Época: Sociedad Feudal
Inicio: Año 1275
Fin: Año 1350

Antecedente:
Madurez de la sociedad feudal



Comentario

A finales del siglo XIII, Europa occidental y buena parte de la periferia habían llegado al limite de la expansión y el crecimiento ininterrumpido que habría que matizar, no obstante, a niveles regionales. La propia evolución económica había desarrollado formas de producción con lazos estrechos de dependencia y promovido concentraciones campesinas y urbanas que serian proclives a inevitables conflictos y enfrentamientos.
Entre las áreas más desarrolladas económicamente, Flandes ofrecía una gran producción dirigida sobre todo a la exportación, Inglaterra presentaba un estado avanzado de la revolución económica que conoció más tarde y en el resto los efectos del desarrollo habían beneficiado desigualmente a unos y otros países.
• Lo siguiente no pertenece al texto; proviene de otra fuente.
/-- vstsp (R326). -/
def vstoreSpad (d a : BitVec 5) (k ty : BitVec 3) (e : VEnv) (s : State) : Res Unit :=
  let w := iwidth ty
  let x := s.self.getV d
  (s.locateSpad (e.getG a) (w / 8) (actList e.vn (e.act s.self k))).bind fun l s =>
    s.storeSlots (w / 8) (fun i => elem x w i) l

/-! ### Links (R414, R415) -/

/-- The elements of `vgl` read; their owners have served the lines of peers, with the links (R411). -/
def State.readLinkedSlots (s : State) (n : Nat) : List Slot → Res (List Got)
  | [] => .ok [] s
  | x :: t =>
    ((s.modSelf fun t => { t with faultElem := x.idx }).readLinked x.place x.va n []).bind fun v s =>
      (s.readLinkedSlots n t).bind fun l s => .ok (⟨x.idx, v.1, v.2⟩ :: l) s

/-- vgl (R414). -/
def vgetLinked (d a v : BitVec 5) (k ty : BitVec 3) (e : VEnv) (s : State) : Res Unit :=
  let w := iwidth ty
  let act := e.act s.self k
  let f (i : Nat) : Word := e.elemAddr s.self a (.index v (tyUnsigned ty)) w i
  (s.locateAll f (w / 8) (.link false) (actList e.vn act)).bind fun l s =>
    (s.servePeers true l).bind fun _ s => (s.readLinkedSlots (w / 8) l).bind fun got s =>
      (s.modSelf fun t => { t with vlinks := l.map fun x => (x.idx, x.place.line) }).loadDone d w e.vn act f got

/-- The elements of `vsc` whose link is intact on the line of their address, one winner for an address (R415). -/
def winners (links : Table Nat) (l : List Slot) : List Slot :=
  let ok := l.filter fun x => links.find x.idx = some x.place.line
  ok.filter fun x => !(ok.any fun y => x.idx < y.idx && x.va = y.va)

/-- The first winner on each line of a peer, owner by owner. -/
def firstsAtPeers (l : List Slot) : List (BitVec 12 × Nat × Slot) :=
  let firsts := l.filterMap fun x =>
    match x.place with
    | .peer dv pa _ _ =>
      if (l.find? fun y => y.place.line = x.place.line) = some x then some (dv, pa / 64 * 64, x) else none
    | _ => none
  ((firsts.map (·.1)).eraseDups).flatMap fun dv => firsts.filter fun e => e.1 = dv

/-- The conditional store of the winners on the line of one of them: its address, data, named bytes and link (R411, R415). -/
def condLine (slot n : Nat) (v : Nat → Nat) (l : List Slot) (pa : Nat) (x : Slot) :
    BitVec 52 × BitVec 512 × BitVec 64 × Nat :=
  let mine := l.filter fun y => y.place.line = x.place.line
  let paOf (y : Slot) : Nat := match y.place with | .peer _ p _ _ => p | _ => 0
  (BitVec.ofNat 52 pa, mine.foldl (fun a y => a ||| lineData (paOf y) n (v y.idx)) 0,
    mine.foldl (fun a y => a ||| lineMask (paOf y) n) 0, vlinkName slot x.idx)

/-- The conditional stores of the winners at peers, one message for each owner (R399, R415). -/
def condStores (slot n : Nat) (v : Nat → Nat) (l : List Slot) : List PeerMsg :=
  let firsts := firstsAtPeers l
  ((firsts.map (·.1)).eraseDups).map fun dv =>
    let mine := firsts.filter fun e => e.1 = dv
    (dv, mine.length, fun tok => .storeLines (mine.map fun e => condLine slot n v l e.2.1 e.2.2) tok)

/-- The lines at which a peer refused its conditional store. -/
def refusedLines (l : List Slot) (ans : Table (Word × BitVec 8)) : List Nat :=
  ((firstsAtPeers l).zipIdx.filter fun e => (ans.find e.2).map (·.1) ≠ some 1).map fun e => e.1.2.2.place.line

/-- vsc (R415): the k field is read as the elements to try and written as those that succeeded. -/
def vstoreCond (d a v : BitVec 5) (k ty : BitVec 3) (e : VEnv) (s : State) : Res Unit :=
  let w := iwidth ty
  let x := s.self.getV d
  let links := s.self.vlinks
  let val (i : Nat) : Nat := elem x w i
  let f (i : Nat) : Word := e.elemAddr s.self a (.index v (tyUnsigned ty)) w i
  (s.locateAll f (w / 8) (.link true) (actList e.vn (e.act s.self k))).bind fun l s =>
    let win := winners links l
    match s.storeWait win with
    | some q => .wait q s
    | none =>
      s.askOwners (condStores s.cur (w / 8) val win) (placesOf l) fun ans s =>
        let lost := refusedLines win ans
        let win := win.filter fun y => !lost.contains y.place.line
        let s := (win.foldl (fun s y => s.writeAt y.place (w / 8) (val y.idx)) s).forgetPeer (win.filterMap fun y =>
          match y.place with
          | .peer dv pa _ _ => some (dv, pa / 64)
          | _ => none)
        .ok () (s.modSelf fun t =>
          { (t.setK k (packK ((List.range e.vn).map fun i => win.any fun y => y.idx = i))) with vlinks := [] })

/-! ### vapnd -/

/-- The active elements of a register as one record (R419). -/
def recordBytes (x : VReg) (w : Nat) (l : List Nat) : List Byte := l.flatMap fun i => bytesOf (elem x w i) (w / 8)

/-- vapnd (R419). -/
def vappend (d a r : BitVec 5) (k ty : BitVec 3) (e : VEnv) (s : State) : Res Unit :=
  let w := iwidth ty
  let l := actList e.vn (e.act s.self k)
  let data := recordBytes (s.self.getV d) w l
  let va := e.getG a
  if l.isEmpty then .ok () (s.setG r (BitVec.allOnes 64))
  else
    ((s.modSelf fun t => { t with faultElem := l.headD 0 }).translate va .append).bind fun p s =>
      (s.vitrineCommand va p 0 (w / 8) data fun pa gen s => s.accede pa gen (w / 8) data).bind fun v s =>
        .ok () (s.setG r v)

/-! ### Plane transfers (R327) -/

/-- A byte of a row as the running instruction's demand access has read it, or as one reads it now (R355, R357). -/
def State.rowByte (s : State) (pa : Nat) : Byte :=
  match s.rowHit pa with
  | some r => lineByte r.1 (pa % 64)
  | none => s.fixedByte pa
El norte de Italia, por su parte, seguía manteniendo un buen nivel desde el despegue de sus ciudades-estado, que había sido pionero en la producción y el comercio internacional.

En el campo, sin embargo, la brecha abierta entre campesinos y señores se fue haciendo cada vez más profunda. Un ejemplo puede ser significativo.
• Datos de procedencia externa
/-- The number of steps (R438, R439; log entry 32). -/
def Coll.steps (c : Coll) : Nat :=
  if c.alg = 2 then 2 else if c.alg = 1 then 2 * log2Up c.n else 2 * (c.n - 1)

/-- The step of the first pass round the ring that step `k` of a broadcast or an allgather is, or is made again: they compute
nothing, and their second pass brings what the first one brought (R438, R439; log entry 32). -/
def Coll.lap (c : Coll) (k : Nat) : Nat := if k < c.n then k else k + 1 - c.n

/-- Pieces that pass in one direction in a step, with the other rank: the switch is rank N. -/
structure Pass where
  rank : Nat
  keys : List Nat
  deriving DecidableEq, Repr

/-- `a − b` modulo the number of ranks. -/
def Coll.back (c : Coll) (a b : Nat) : Nat := (a + 2 * c.n - b % c.n) % c.n

/-- The blocks of the ranks from `lo` to `lo + len − 1`. -/
def Coll.blocks (c : Coll) (lo len : Nat) : List Nat := (List.range len).map (lo + ·) |>.filter (· < c.n)

/-- What a tree rank `r` and the rank `q = r + h` above it pass in the upward step of stride `h`. -/
def Coll.upKeys (c : Coll) (q h : Nat) : Option (List Nat) :=
  if c.op = 0 then some [0]
  else if c.op = 1 then (if q ≤ c.root && c.root < q + h then some [0] else none)
  else some (c.blocks q h)

/-- All pieces. -/
def Coll.allKeys (c : Coll) : List Nat := List.range c.pieces

/-- What this rank receives in step `k` (1 and up). -/
def Coll.takes (c : Coll) (k : Nat) : Option Pass :=
  let r := c.rank
  if c.alg = 2 then (if k = 2 then some ⟨c.n, c.allKeys⟩ else none)
  else if c.alg = 1 then
    let l := log2Up c.n
    if k ≤ l then
      let h := 2 ^ (k - 1)
      if r % (2 * h) = 0 && r + h < c.n then (c.upKeys (r + h) h).map fun ks => ⟨r + h, ks⟩ else none
    else
      let h := 2 ^ (2 * l - k)
      if r % (2 * h) = h then some ⟨r - h, c.allKeys⟩ else none
  else if c.op = 0 then
    some ⟨c.back r 1, [if k < c.n then c.back r (k + 1) else c.back r (k + 1 - c.n)]⟩
  else if c.op = 2 then some ⟨c.back r 1, [c.back r (c.lap k)]⟩
  else if c.back r c.root = c.lap k then some ⟨c.back r 1, [0]⟩ else none

/-- What this rank sends in step `k`. -/
def Coll.gives (c : Coll) (k : Nat) : Option Pass :=
  let r := c.rank
  let next := (r + 1) % c.n
  if c.alg = 2 then
    (if k ≠ 1 || (c.op = 1 && r ≠ c.root) then none else some ⟨c.n, if c.op = 2 then [r] else [0]⟩)
  else if c.alg = 1 then
    let l := log2Up c.n
    if k ≤ l then
      let h := 2 ^ (k - 1)
      if r % (2 * h) = h then (c.upKeys r h).map fun ks => ⟨r - h, ks⟩ else none
    else
      let h := 2 ^ (2 * l - k)
      if r % (2 * h) = 0 && r + h < c.n then some ⟨r + h, c.allKeys⟩ else none
  else if c.op = 0 then
    some ⟨next, [if k < c.n then c.back r k else c.back (r + 1) (k + 1 - c.n)]⟩
  else if c.op = 2 then some ⟨next, [c.back (r + 1) (c.lap k)]⟩
  else if c.back r c.root + 1 = c.lap k then some ⟨next, [0]⟩ else none

/-- Whether step `k` combines what arrives with what is held (R438, R439). -/
def Coll.combines (c : Coll) (k : Nat) : Bool :=
  c.op = 0 && (if c.alg = 0 then k < c.n else if c.alg = 1 then k ≤ log2Up c.n else false)

/-- One step of R71 on two elements, floats rounded RNE; no flag is set (R438, R439). -/
def Coll.op2 (c : Coll) (x y : Word) : Word :=
  if c.ft then
    let fm := FFmt.ofCode c.ty.toNat
    BitVec.ofNat 64
      (if c.red = 2 then (fm.minMax false x.toNat y.toNat).1
       else if c.red = 3 then (fm.minMax true x.toNat y.toNat).1
       else (fm.add 0 (fm.read x.toNat) (fm.read y.toNat)).1)
  else
    let u := tyUnsigned c.ty
    let w := iwidth c.ty
    let f : Int → Int → Int := if c.red = 2 then min else if c.red = 3 then max else (· + ·)
    BitVec.ofNat 64 (intStep u w f (c.red = 1) ⟨x.toNat, 0, false⟩ ⟨y.toNat, 0, false⟩).val

/-- Two pieces combined: the partial of a ring is the left operand, the lower ranks of a tree are (R438, R439). -/
def Coll.merge (c : Coll) (mine theirs : List Word) : List Word :=
  if c.alg = 0 then List.zipWith c.op2 theirs mine else List.zipWith c.op2 mine theirs

/-- The ranks whose contributions arrive in step `k` with a pass. -/
def Coll.news (c : Coll) (k : Nat) (p : Pass) : List Nat :=
  if c.op = 1 then [c.root]
  else if c.op = 2 then p.keys
  else if !c.combines k then List.range c.n
  else if c.alg = 0 then (List.range k).map fun j => (p.keys.headD 0 + 1 + j) % c.n
  else c.blocks p.rank (2 ^ (k - 1))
En Picardía, una de las regiones agrícolas más prósperas, se dieron una serie de cambios sociales desde el siglo XIII motivados por el progreso de las técnicas; perceptible en la multiplicación de molinos y arados, diferenciación de cultivos y extensión de una rotación regular. Cambios que distanciaron a quienes fueron capaces de acudir a los nuevos instrumentos y técnicas (consiguiendo aumentar los rendimientos, recuperar corveas y mejorar los cultivos) de los que no supieron o no pudieron hacerlo, convirtiéndose la posesión de un tiro de labor en la línea de fractura porque su carencia hacia más difícil las tareas, se remuneraban peor y eran limitadas.

Estos cambios afectaron también a los señores, y no es suficiente con enfrentarlos simplemente a los campesinos de los que también les fue aislando la dedicación militar y los hábitos de clase. Porque debieron adaptarse al progreso tecnológico, a la contestación de los campesinos sobre las estructuras señoriales que empezaban a ser cuestionadas y a la obligada división sucesiva de la propiedad por el fuerte desarrollo demográfico que perjudicó a los campesinos y facilitó, en muchos casos, la absorción por señoríos potentes de carácter feudalizante.

En la región picarda, estudiada por Fossier, hacia 1300, sobre unos cien señoríos con alrededor de trescientas a cuatrocientas aldeas, unos treinta o treinta y cinco eran del rey, los infantes o la Iglesia, quince de los grandes linajes vinculados a familias condales, otras diez a diversos agrupamientos y el 40 por 100 restante se repartía entre varias centenas de familias señoriales.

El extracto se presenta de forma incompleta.